Categorical PD diagnoses were assessed before inclusion in the study by therapists at the clinical units where the participants were recruited from, using the Structured Clinical Interview for DSM-IV Axis II PDs [SCID-II; (21)]. Diagnostic PD information of 29 participants was available. Among these, 24 participants (62%) fulfilled criteria for one or more PDs, including PD not otherwise specified. The most common PD diagnosis was borderline PD (35%), followed by avoidant PD (31%), and PD not otherwise specified (19%). Three other PD diagnoses were represented: paranoid PD (2 patients; 6.5%); dependent PD (2 patients; 6.5%), and obsessive-compulsive PD (one patient; 3.2%). Fourteen participants had one PD diagnosis and four participants had two or three PD diagnoses.

As with PD diagnoses, symptom disorders were assessed by referring clinicians, using the Mini-International Neuropsychiatric Interview (MINI) for Axis I diagnoses (22). Diagnostic information was available for 29 participants. The mean number of symptom disorders among these 29 participants was 1.8 (SD =1.6, range 0-6). Ninety-one percent had one or more symptom diagnoses, the most common being major depressive disorder (52%), followed by panic disorder (26%), and social phobia (22%).

Information about daily use of psychotropic drugs was available for 26 patients (84%). Among these, one patient used three types of psychotropics; two patients used two types; eight patients used one type, and 16 patients did not use psychotropics (62%). Antidepressants (SSRI or similar) were most commonly used (10 patients), followed by third generation antipsychotics (3 patients). One patient used a central stimulant and one patient a mood stabilizer.

HRV Data Collection and Analysis

Electrocardiography (ECG) was recorded using portable Biopac PM150 hardware. Three active Ag/AgCl electrodes were placed on the participants' chest, using a modified Lead-II configuration: placing the negative electrode on the right clavicle, the positive on the left lowest rib, and the neutral on the right lowest rib. The hardware was connected to a portable computer containing AcqKnowledge software (Biopac-Systems, 2015) where the hardware data was graphically reproduced as a one lead ECG.

All participants were asked to refrain from nicotine and caffeine 2 h prior to the HRV assessments and received an SMS reminder the same day of the measurement. ECG was recorded in a resting state under identical conditions during a 7-min period, for which the participants were left alone in a room and placed in a comfortable chair. The participants were instructed to sit in a comfortable position, move as little as possible while breathing normally, and relax as much as possible. Inter-beat intervals (IBIs) of heart rate were retrieved via AcqKnowledge®.
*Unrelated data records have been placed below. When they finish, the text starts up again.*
/-- A context that takes an issue slot (R17, R100): its last issue was at least 8 cycles earlier, and its core has not
issued in this cycle. One that goes on between the accesses of its instruction takes none. -/
def State.eligible (s : State) (core : CoreNo) (x : CtxNo) : Bool :=
  let key := (s.coreAt core).key x
  s.mayIssue core key && ((s.ctxAt core key).midway ||
    ((match (s.ctxAt core key).issued with | some t => decide (t + 8 ≤ s.cycle) | none => true) &&
     (s.coreAt core).issued != some s.cycle)) && s.rejoins core x

/-- The context whose turn it is: one that goes on with its instruction, else the first eligible one in ascending number
after the context that issued last (R100). -/
def CoreSt.nextCtx (s : State) (core : CoreNo) : Option CtxNo :=
  let c := s.coreAt core
  let find := fun (p : CtxNo → Bool) => (List.range 16).findSome? fun d =>
    let x : CtxNo := Fin.ofNat 16 (c.last + 1 + d)
    if p x then some x else none
  (find fun x => (s.ctxAt core (c.key x)).midway && s.eligible core x).orElse fun _ => find (s.eligible core)

/-- The issue of a context takes its core's slot of this cycle, unless the context goes on with its instruction. -/
def State.takeSlot (s : State) (core : CoreNo) (x : CtxNo) : State :=
  let key := (s.coreAt core).key x
  if (s.ctxAt core key).midway then s
  else (s.modCore core fun c => { c with last := x.val, issued := some s.cycle }).modCtx core key fun c =>
    { c with issued := some s.cycle }

/-- One context's issue. A context whose turn it is not leaves the state as it is. -/
def issue (core : CoreNo) (x : CtxNo) (s : State) : Result :=
  let s := { s with core := core, ctx := x, asKey := none }
  if CoreSt.nextCtx s core ≠ some x then .next s else tryIssue core (s.takeSlot core x)

/-- An event of the machine or of the world outside: a constructor of Instr without an encoding. -/
def isEvent (i : Instr) : Bool := (encodeFields i).isNone

/-- Time passes, and stops begin whose cycle comes (R371). -/
def State.advance (s : State) (n : Nat) : State :=
  s.pkgs.foldl (fun s p => s.beginStops p.1) { s with cycle := s.cycle + n }

/-- Carry out a turn. -/
def runTurn (t : Turn) (s : State) : Result :=
  let s := s.advance t.cycles
  match t.what with
  | .pass => .next s
  | .issue core x => issue core x s
  | .soft core => .next (s.modCore core (·.count 3))
  | .spoil w => .next { s with store := { s.store with bad := if s.store.bad.contains w then s.store.bad else w :: s.store.bad } }
  | .logRead k e => .next (s.modPart k fun p => { p with hostRead := p.hostRead ||| (1#64 <<< e.val) })
  | .event i => if isEvent i then exec i { s with asKey := none } else .fault .turnNotEvent

-- The model's own order (log 4)

/-- An event with its parameters, as what it does. -/
abbrev Chore := State → Result

/-- Events that a context's state asks for. -/
def Ctx.chores (core : CoreNo) (x : CtxNo) (c : Ctx) : List Chore :=
  match c.run with
  | .wait (.line a) => [execFetchLineArrival core a 0]
  | .wait (.walk _) => [execTranslationWalkComplete core x]
  | .wait (.combine ..) => [execCombineMissComplete core x]
  | .wait (.backoff _) => [execRefusalRetry core x]
  | .wait (.tlbinv ..) => [execTlbinvComplete core x]
  | .wait .reply => [execGldResult core x]
  | .park (.yield _) => [execYieldWake core x]
  | .wait (.token _) | .wait .tokens | .park .home | .park (.reap _) | .park (.ppop _) => [execParkLimit core x]
  | _ => []
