-- ==== Sys2Proof/Certificates/Slice0/Obligations.lean ====
section
/-!
DEFINITION. The statements for the provers, one def Obligations.<Name> each: what the instructions and the machine do,
from the numbered rules of the spec, with the terms of Sys2Proof/Safety.lean. A statement says that an instruction
completes by giving the next state that exec answers.
-/

open Sys2Proof Sys2Proof.Machine

-- The integer instructions (07_integer.md)

namespace Sys2Proof.Claims

/-- Bits 31:0 sign-extended under .w, all bits otherwise (R128). -/
def keep (w : Bool) (x : Word) : Word := if w then (x.setWidth 32).signExtend 64 else x
/-- A source as a natural number of its width. -/
def natural (w : Bool) (x : Word) : Nat := if w then (x.setWidth 32).toNat else x.toNat
/-- A source as a signed number of its width. -/
def signed (w : Bool) (x : Word) : Int := if w then (x.setWidth 32).toInt else x.toInt
/-- The width. -/
def width (w : Bool) : Nat := if w then 32 else 64

/-- An integer instruction writes a value with the conjunction of the labels of the registers it reads, once that is at
hand, and retires. -/
def Writes (i : Instr) (d : GReg) (reads : List GReg) (v : (GReg → Word) → Word) : Prop :=
  ∀ (s t : State) (h : Handle), s.clear i = true → d ≠ 0 → s.conj (reads.map fun r => (s.me.g r).lab) = .ok h t →
    exec i s = .next (t.modMe fun c => (c.setG d ⟨v fun r => (s.me.g r).val, h⟩).retire)

end Sys2Proof.Claims
open Sys2Proof.Claims

/-- R131: ADD to SEL and the immediate forms: the low bits of the exact result, under .w bits 31:0 of it sign-extended;
exact products; signed and natural comparisons over the width, and a condition of SEL over 64 bits. The label of gD is
the conjunction of those of the registers read. -/
def Obligations.IntegerArithmetic : Prop :=
  (∀ w d a b, Writes (.add w d a b) d [a, b] fun g => keep w (g a + g b)) ∧
  (∀ w d a b, Writes (.sub w d a b) d [a, b] fun g => keep w (g a - g b)) ∧
  (∀ w d a b, Writes (.and w d a b) d [a, b] fun g => keep w (g a &&& g b)) ∧
  (∀ w d a b, Writes (.or w d a b) d [a, b] fun g => keep w (g a ||| g b)) ∧
  (∀ w d a b, Writes (.xor w d a b) d [a, b] fun g => keep w (g a ^^^ g b)) ∧
  (∀ w d a b, Writes (.andn w d a b) d [a, b] fun g => keep w (g a &&& ~~~(g b))) ∧
  (∀ w d a i, Writes (.addi w d a i) d [a] fun g => keep w (g a + i.signExtend 64)) ∧
  (∀ w d a i, Writes (.subi w d a i) d [a] fun g => keep w (g a - i.signExtend 64)) ∧
  (∀ w d a i, Writes (.andi w d a i) d [a] fun g => keep w (g a &&& i.signExtend 64)) ∧
  (∀ w d a i, Writes (.ori w d a i) d [a] fun g => keep w (g a ||| i.signExtend 64)) ∧
  (∀ w d a i, Writes (.xori w d a i) d [a] fun g => keep w (g a ^^^ i.signExtend 64)) ∧
  (∀ w d a b, Writes (.mul w d a b) d [a, b] fun g => keep w (g a * g b)) ∧
  (∀ w d a b, Writes (.mulh w d a b) d [a, b] fun g =>
    keep w (BitVec.ofInt 64 (signed w (g a) * signed w (g b) / 2 ^ width w))) ∧
  (∀ w d a b, Writes (.mulhu w d a b) d [a, b] fun g =>
    keep w (BitVec.ofNat 64 (natural w (g a) * natural w (g b) / 2 ^ width w))) ∧
  (∀ w d a b, Writes (.max w d a b) d [a, b] fun g => keep w (if signed w (g a) < signed w (g b) then g b else g a)) ∧
  (∀ w d a b, Writes (.min w d a b) d [a, b] fun g => keep w (if signed w (g b) < signed w (g a) then g b else g a)) ∧
  (∀ w d a b, Writes (.maxu w d a b) d [a, b] fun g =>
    keep w (if natural w (g a) < natural w (g b) then g b else g a)) ∧
  (∀ w d a b, Writes (.minu w d a b) d [a, b] fun g =>
    keep w (if natural w (g b) < natural w (g a) then g b else g a)) ∧
  (∀ w d a b, Writes (.cmp w .eq d a b) d [a, b] fun g => if natural w (g a) = natural w (g b) then 1 else 0) ∧
  (∀ w d a b, Writes (.cmp w .ne d a b) d [a, b] fun g => if natural w (g a) ≠ natural w (g b) then 1 else 0) ∧
  (∀ w d a b, Writes (.cmp w .lt d a b) d [a, b] fun g => if signed w (g a) < signed w (g b) then 1 else 0) ∧
  (∀ w d a b, Writes (.cmp w .ge d a b) d [a, b] fun g => if signed w (g a) < signed w (g b) then 0 else 1) ∧
  (∀ w d a b, Writes (.cmp w .lo d a b) d [a, b] fun g => if natural w (g a) < natural w (g b) then 1 else 0) ∧
  (∀ w d a b, Writes (.cmp w .hs d a b) d [a, b] fun g => if natural w (g a) < natural w (g b) then 0 else 1) ∧
  (∀ w d c a b, Writes (.sel w d c a b) d [c, a, b] fun g => keep w (if g c = 0 then g b else g a))

/-- R132: DIV, REM, DIVU and REMU, with their edge cases. -/
def Obligations.IntegerDivide : Prop :=
  (∀ w d a b, Writes (.div w d a b) d [a, b] fun g =>
    if natural w (g b) = 0 then -1 else keep w (BitVec.ofInt 64 ((signed w (g a)).tdiv (signed w (g b))))) ∧
  (∀ w d a b, Writes (.rem w d a b) d [a, b] fun g =>
    if natural w (g b) = 0 then keep w (g a) else keep w (BitVec.ofInt 64 ((signed w (g a)).tmod (signed w (g b))))) ∧
  (∀ w d a b, Writes (.divu w d a b) d [a, b] fun g =>
    if natural w (g b) = 0 then -1 else keep w (BitVec.ofNat 64 (natural w (g a) / natural w (g b)))) ∧
  (∀ w d a b, Writes (.remu w d a b) d [a, b] fun g =>
    if natural w (g b) = 0 then keep w (g a) else keep w (BitVec.ofNat 64 (natural w (g a) % natural w (g b))))

namespace Sys2Proof.Claims

/-- A shift or rotate of a source by an amount: under .w it works on bits 31:0 and its result is sign-extended. -/
def shifted (w : Bool) (f : {n : Nat} → BitVec n → Nat → BitVec n) (x : Word) (n : Nat) : Word :=
  if w then (f (x.setWidth 32) n).signExtend 64 else f x n
/-- The amount in a register: its low six bits, or five under .w (R133). -/
def amt (w : Bool) (x : Word) : Nat := x.toNat % width w
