-- State.parkCtx

@[simp] theorem State.parkCtx_store (s : State) (c : CoreNo) (k : Nat) (p : ParkWhy) : (s.parkCtx c k p).store = s.store := rfl
@[simp] theorem State.parkCtx_parts (s : State) (c : CoreNo) (k : Nat) (p : ParkWhy) : (s.parkCtx c k p).parts = s.parts := rfl
@[simp] theorem State.parkCtx_msgs (s : State) (c : CoreNo) (k : Nat) (p : ParkWhy) : (s.parkCtx c k p).msgs = s.msgs := rfl
@[simp] theorem State.parkCtx_flits (s : State) (c : CoreNo) (k : Nat) (p : ParkWhy) : (s.parkCtx c k p).flits = s.flits := rfl
@[simp] theorem State.parkCtx_seqs (s : State) (c : CoreNo) (k : Nat) (p : ParkWhy) : (s.parkCtx c k p).seqs = s.seqs := rfl
@[simp] theorem State.parkCtx_gone (s : State) (c : CoreNo) (k : Nat) (p : ParkWhy) : (s.parkCtx c k p).gone = s.gone := rfl
@[simp] theorem State.parkCtx_nextMsg (s : State) (c : CoreNo) (k : Nat) (p : ParkWhy) : (s.parkCtx c k p).nextMsg = s.nextMsg := rfl
@[simp] theorem State.parkCtx_routers (s : State) (c : CoreNo) (k : Nat) (p : ParkWhy) : (s.parkCtx c k p).routers = s.routers := rfl
@[simp] theorem State.parkCtx_pkgs (s : State) (c : CoreNo) (k : Nat) (p : ParkWhy) : (s.parkCtx c k p).pkgs = s.pkgs := rfl
@[simp] theorem State.parkCtx_packages (s : State) (c : CoreNo) (k : Nat) (p : ParkWhy) : (s.parkCtx c k p).packages = s.packages := rfl
@[simp] theorem State.parkCtx_cycle (s : State) (c : CoreNo) (k : Nat) (p : ParkWhy) : (s.parkCtx c k p).cycle = s.cycle := rfl
@[simp] theorem State.parkCtx_pace (s : State) (c : CoreNo) (k : Nat) (p : ParkWhy) : (s.parkCtx c k p).pace = s.pace := rfl
@[simp] theorem State.parkCtx_agenda (s : State) (c : CoreNo) (k : Nat) (p : ParkWhy) : (s.parkCtx c k p).agenda = s.agenda := rfl
@[simp] theorem State.parkCtx_core (s : State) (c : CoreNo) (k : Nat) (p : ParkWhy) : (s.parkCtx c k p).core = s.core := rfl
@[simp] theorem State.parkCtx_ctx (s : State) (c : CoreNo) (k : Nat) (p : ParkWhy) : (s.parkCtx c k p).ctx = s.ctx := rfl
@[simp] theorem State.parkCtx_asKey (s : State) (c : CoreNo) (k : Nat) (p : ParkWhy) : (s.parkCtx c k p).asKey = s.asKey := rfl
@[simp] theorem State.parkCtx_tick (s : State) (c : CoreNo) (k : Nat) (p : ParkWhy) : (s.parkCtx c k p).tick = s.tick := rfl

-- State.rejoin

@[simp] theorem State.rejoin_store (s : State) (c : CoreNo) (k : Nat) : (s.rejoin c k).store = s.store := rfl
@[simp] theorem State.rejoin_parts (s : State) (c : CoreNo) (k : Nat) : (s.rejoin c k).parts = s.parts := rfl
@[simp] theorem State.rejoin_msgs (s : State) (c : CoreNo) (k : Nat) : (s.rejoin c k).msgs = s.msgs := rfl
@[simp] theorem State.rejoin_flits (s : State) (c : CoreNo) (k : Nat) : (s.rejoin c k).flits = s.flits := rfl
@[simp] theorem State.rejoin_seqs (s : State) (c : CoreNo) (k : Nat) : (s.rejoin c k).seqs = s.seqs := rfl
@[simp] theorem State.rejoin_gone (s : State) (c : CoreNo) (k : Nat) : (s.rejoin c k).gone = s.gone := rfl
@[simp] theorem State.rejoin_nextMsg (s : State) (c : CoreNo) (k : Nat) : (s.rejoin c k).nextMsg = s.nextMsg := rfl
@[simp] theorem State.rejoin_routers (s : State) (c : CoreNo) (k : Nat) : (s.rejoin c k).routers = s.routers := rfl
@[simp] theorem State.rejoin_pkgs (s : State) (c : CoreNo) (k : Nat) : (s.rejoin c k).pkgs = s.pkgs := rfl
@[simp] theorem State.rejoin_packages (s : State) (c : CoreNo) (k : Nat) : (s.rejoin c k).packages = s.packages := rfl
@[simp] theorem State.rejoin_cycle (s : State) (c : CoreNo) (k : Nat) : (s.rejoin c k).cycle = s.cycle := rfl
@[simp] theorem State.rejoin_pace (s : State) (c : CoreNo) (k : Nat) : (s.rejoin c k).pace = s.pace := rfl
@[simp] theorem State.rejoin_agenda (s : State) (c : CoreNo) (k : Nat) : (s.rejoin c k).agenda = s.agenda := rfl
@[simp] theorem State.rejoin_core (s : State) (c : CoreNo) (k : Nat) : (s.rejoin c k).core = s.core := rfl
@[simp] theorem State.rejoin_ctx (s : State) (c : CoreNo) (k : Nat) : (s.rejoin c k).ctx = s.ctx := rfl
@[simp] theorem State.rejoin_asKey (s : State) (c : CoreNo) (k : Nat) : (s.rejoin c k).asKey = s.asKey := rfl
@[simp] theorem State.rejoin_tick (s : State) (c : CoreNo) (k : Nat) : (s.rejoin c k).tick = s.tick := rfl

-- State.wait

@[simp] theorem State.wait_store (s : State) (w : Why) : (s.wait w).store = s.store := rfl
@[simp] theorem State.wait_parts (s : State) (w : Why) : (s.wait w).parts = s.parts := rfl
@[simp] theorem State.wait_msgs (s : State) (w : Why) : (s.wait w).msgs = s.msgs := rfl
@[simp] theorem State.wait_flits (s : State) (w : Why) : (s.wait w).flits = s.flits := rfl
@[simp] theorem State.wait_seqs (s : State) (w : Why) : (s.wait w).seqs = s.seqs := rfl
@[simp] theorem State.wait_gone (s : State) (w : Why) : (s.wait w).gone = s.gone := rfl
@[simp] theorem State.wait_nextMsg (s : State) (w : Why) : (s.wait w).nextMsg = s.nextMsg := rfl
@[simp] theorem State.wait_routers (s : State) (w : Why) : (s.wait w).routers = s.routers := rfl
@[simp] theorem State.wait_pkgs (s : State) (w : Why) : (s.wait w).pkgs = s.pkgs := rfl
@[simp] theorem State.wait_packages (s : State) (w : Why) : (s.wait w).packages = s.packages := rfl
@[simp] theorem State.wait_cycle (s : State) (w : Why) : (s.wait w).cycle = s.cycle := rfl
@[simp] theorem State.wait_pace (s : State) (w : Why) : (s.wait w).pace = s.pace := rfl
@[simp] theorem State.wait_agenda (s : State) (w : Why) : (s.wait w).agenda = s.agenda := rfl
@[simp] theorem State.wait_core (s : State) (w : Why) : (s.wait w).core = s.core := rfl
@[simp] theorem State.wait_ctx (s : State) (w : Why) : (s.wait w).ctx = s.ctx := rfl
@[simp] theorem State.wait_asKey (s : State) (w : Why) : (s.wait w).asKey = s.asKey := rfl
@[simp] theorem State.wait_tick (s : State) (w : Why) : (s.wait w).tick = s.tick := rfl

-- State.raise

@[simp] theorem State.raise_store (s : State) (fl : Flags) : (s.raise fl).store = s.store := rfl
@[simp] theorem State.raise_parts (s : State) (fl : Flags) : (s.raise fl).parts = s.parts := rfl
@[simp] theorem State.raise_msgs (s : State) (fl : Flags) : (s.raise fl).msgs = s.msgs := rfl
@[simp] theorem State.raise_flits (s : State) (fl : Flags) : (s.raise fl).flits = s.flits := rfl
@[simp] theorem State.raise_seqs (s : State) (fl : Flags) : (s.raise fl).seqs = s.seqs := rfl
@[simp] theorem State.raise_gone (s : State) (fl : Flags) : (s.raise fl).gone = s.gone := rfl
@[simp] theorem State.raise_nextMsg (s : State) (fl : Flags) : (s.raise fl).nextMsg = s.nextMsg := rfl
@[simp] theorem State.raise_routers (s : State) (fl : Flags) : (s.raise fl).routers = s.routers := rfl
@[simp] theorem State.raise_pkgs (s : State) (fl : Flags) : (s.raise fl).pkgs = s.pkgs := rfl
@[simp] theorem State.raise_packages (s : State) (fl : Flags) : (s.raise fl).packages = s.packages := rfl
@[simp] theorem State.raise_cycle (s : State) (fl : Flags) : (s.raise fl).cycle = s.cycle := rfl
@[simp] theorem State.raise_pace (s : State) (fl : Flags) : (s.raise fl).pace = s.pace := rfl
@[simp] theorem State.raise_agenda (s : State) (fl : Flags) : (s.raise fl).agenda = s.agenda := rfl
@[simp] theorem State.raise_core (s : State) (fl : Flags) : (s.raise fl).core = s.core := rfl
@[simp] theorem State.raise_ctx (s : State) (fl : Flags) : (s.raise fl).ctx = s.ctx := rfl
@[simp] theorem State.raise_asKey (s : State) (fl : Flags) : (s.raise fl).asKey = s.asKey := rfl
@[simp] theorem State.raise_tick (s : State) (fl : Flags) : (s.raise fl).tick = s.tick := rfl
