-- ==== Sys2Proof/Laws/PerInstr.lean ====
section
/-!
SUPPORT. The family RoundTrip, one lemma per constructor of Instr: decoding the fields that the encoder writes for a
well-formed instruction answers that instruction, or, for the rows that share an encoding, the first of them (log 5).
Events have no encoding.
-/
-- One proof after another: hundreds of small proofs at once would need a thread each.
set_option Elab.async false

namespace Sys2Proof.Laws.RoundTrip
open Sys2Proof

/-- The fields of a well-formed instruction decode to it. -/
def Statement (i : Instr) : Prop :=
  i.wellFormed = true → ∀ f, encodeFields i = some f → decodeFields f = .ok i.canon

theorem nop : Statement .nop := by
  intro hw f h
  obtain rfl := Option.some.inj h
  simp [decodeFields, decode0X, chk, formN, only, unusedZero, Instr.canon, hw, Nat.testBit]

theorem br (disp : BitVec 40) : Statement (.br disp) := by
  intro hw f h
  obtain rfl := Option.some.inj h
  simp [decodeFields, decode0X, formW0, unusedZero, useI, Instr.canon, Nat.testBit]

theorem brCond (c : Cond) (a b : GReg) (disp : BitVec 40) : Statement (.brCond c a b disp) := by
  intro hw f h
  obtain rfl := Option.some.inj h
  simp [decodeFields, decode0X, formCond, unusedZero, useA, useB, useI, Instr.canon, Nat.testBit]

theorem call (disp : BitVec 40) : Statement (.call disp) := by
  intro hw f h
  obtain rfl := Option.some.inj h
  simp [decodeFields, decode0X, chk, formN, only, unusedZero, useI, Instr.canon, hw, Nat.testBit]

theorem callr (a : GReg) : Statement (.callr a) := by
  intro hw f h
  obtain rfl := Option.some.inj h
  simp [decodeFields, decode0X, chk, formN, only, unusedZero, useA, Instr.canon, hw, Nat.testBit]

theorem jr (a : GReg) : Statement (.jr a) := by
  intro hw f h
  obtain rfl := Option.some.inj h
  simp [decodeFields, decode0X, chk, formN, only, unusedZero, useA, Instr.canon, hw, Nat.testBit]

theorem loop (c : GReg) (disp : BitVec 40) : Statement (.loop c disp) := by
  intro hw f h
  obtain rfl := Option.some.inj h
  simp [decodeFields, decode0X, chk, formLoop, formN, only, unusedZero, useD, useA, useI, Instr.canon, hw, Nat.testBit]

theorem spawnMark (j a b : GReg) (disp : BitVec 40) : Statement (.spawnMark j a b disp) := by
  intro hw f h
  obtain rfl := Option.some.inj h
  simp [decodeFields, decode0X, chk, formN, unusedZero, useA, useB, useC, useI, Instr.canon, hw, Nat.testBit]

theorem spawnReg (p j a b : GReg) : Statement (.spawnReg p j a b) := by
  intro hw f h
  obtain rfl := Option.some.inj h
  simp [decodeFields, decode0X, chk, formN, unusedZero, useD, useA, useB, useC, Instr.canon, hw, Nat.testBit]

theorem jinit (b : GReg) (n : BitVec 40) : Statement (.jinit b n) := by
  intro hw f h
  obtain rfl := Option.some.inj h
  simp [decodeFields, decode0X, chk, formN, only, unusedZero, useA, useI, Instr.canon, hw, Nat.testBit]

theorem join (b : GReg) (off : BitVec 40) : Statement (.join b off) := by
  intro hw f h
  obtain rfl := Option.some.inj h
  simp [decodeFields, decode0X, chk, formN, only, unusedZero, useA, useI, Instr.canon, hw, Nat.testBit]

theorem done : Statement .done := by
  intro hw f h
  obtain rfl := Option.some.inj h
  simp [decodeFields, decode0X, chk, formN, only, unusedZero, Instr.canon, hw, Nat.testBit]

theorem start (a : GReg) : Statement (.start a) := by
  intro hw f h
  obtain rfl := Option.some.inj h
  simp [decodeFields, decode0X, chk, formN, unusedZero, useA, Instr.canon, hw, Nat.testBit]

theorem startPool (a : GReg) : Statement (.startPool a) := by
  intro hw f h
  obtain rfl := Option.some.inj h
  simp [decodeFields, decode0X, chk, formN, unusedZero, useA, Instr.canon, hw, Nat.testBit]

theorem reap (a : GReg) : Statement (.reap a) := by
  intro hw f h
  obtain rfl := Option.some.inj h
  simp [decodeFields, decode0X, chk, formN, only, unusedZero, useA, Instr.canon, hw, Nat.testBit]

theorem yield : Statement .yield := by
  intro hw f h
  obtain rfl := Option.some.inj h
  simp [decodeFields, decode0X, chk, formN, only, unusedZero, Instr.canon, hw, Nat.testBit]

theorem add (w : Bool) (d a b : GReg) : Statement (.add w d a b) := by
  intro hw f h
  obtain rfl := Option.some.inj h
  simp [decodeFields, decode1X, formW3, wOf, unusedZero, useD, useA, useB, Instr.canon, Nat.testBit]

theorem sub (w : Bool) (d a b : GReg) : Statement (.sub w d a b) := by
  intro hw f h
  obtain rfl := Option.some.inj h
  simp [decodeFields, decode1X, formW3, wOf, unusedZero, useD, useA, useB, Instr.canon, Nat.testBit]

theorem and (w : Bool) (d a b : GReg) : Statement (.and w d a b) := by
  intro hw f h
  obtain rfl := Option.some.inj h
  simp [decodeFields, decode1X, formW3, wOf, unusedZero, useD, useA, useB, Instr.canon, Nat.testBit]

theorem or (w : Bool) (d a b : GReg) : Statement (.or w d a b) := by
  intro hw f h
  obtain rfl := Option.some.inj h
  simp [decodeFields, decode1X, formW3, wOf, unusedZero, useD, useA, useB, Instr.canon, Nat.testBit]

theorem xor (w : Bool) (d a b : GReg) : Statement (.xor w d a b) := by
  intro hw f h
  obtain rfl := Option.some.inj h
  simp [decodeFields, decode1X, formW3, wOf, unusedZero, useD, useA, useB, Instr.canon, Nat.testBit]

theorem addi (w : Bool) (d a : GReg) (imm : BitVec 40) : Statement (.addi w d a imm) := by
  intro hw f h
  obtain rfl := Option.some.inj h
  simp [decodeFields, decode1X, chk, formWI, wOf, unusedZero, useD, useA, useI, Instr.canon, hw, Nat.testBit]

theorem subi (w : Bool) (d a : GReg) (imm : BitVec 40) : Statement (.subi w d a imm) := by
  intro hw f h
  obtain rfl := Option.some.inj h
  simp [decodeFields, decode1X, chk, formWI, wOf, unusedZero, useD, useA, useI, Instr.canon, hw, Nat.testBit]

theorem andi (w : Bool) (d a : GReg) (imm : BitVec 40) : Statement (.andi w d a imm) := by
  intro hw f h
  obtain rfl := Option.some.inj h
  simp [decodeFields, decode1X, chk, formWI, wOf, unusedZero, useD, useA, useI, Instr.canon, hw, Nat.testBit]

theorem ori (w : Bool) (d a : GReg) (imm : BitVec 40) : Statement (.ori w d a imm) := by
  intro hw f h
  obtain rfl := Option.some.inj h
  simp [decodeFields, decode1X, chk, formWI, wOf, unusedZero, useD, useA, useI, Instr.canon, hw, Nat.testBit]

theorem xori (w : Bool) (d a : GReg) (imm : BitVec 40) : Statement (.xori w d a imm) := by
  intro hw f h
  obtain rfl := Option.some.inj h
  simp [decodeFields, decode1X, chk, formWI, wOf, unusedZero, useD, useA, useI, Instr.canon, hw, Nat.testBit]

theorem andn (w : Bool) (d a b : GReg) : Statement (.andn w d a b) := by
  intro hw f h
  obtain rfl := Option.some.inj h
  simp [decodeFields, decode1X, formW3, only, wOf, unusedZero, useD, useA, useB, Instr.canon, Nat.testBit]

theorem shl (w : Bool) (d a b : GReg) : Statement (.shl w d a b) := by
  intro hw f h
  obtain rfl := Option.some.inj h
  simp [decodeFields, decode1X, formW3, wOf, unusedZero, useD, useA, useB, Instr.canon, Nat.testBit]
Data processing and statistical analysis of HRV followed the recommendations by Malik et al. (23) and was carried out using ARTiiFACT software (24), which is based on an error detection algorithm defining individual threshold criteria for erroneously detected interbeat intervals. The data processing followed Kaufmann et al. (24) references of artifact correction by visually inspecting every signal and replacing missing or incorrect IBIs with cubic spline interpolation of neighboring intervals. Out of the 7-min ECG recordings, only the last 5-min periods were used in the data processing to exclude setting-related disturbances (experimenter leaving/entering the room). A criterion threshold was calculated for each individual recording based on the participant's distribution of IBIs to allow for further efficient identification of measurement artifacts. Erroneous beats were deleted and substituted by means of cubic spline interpolation.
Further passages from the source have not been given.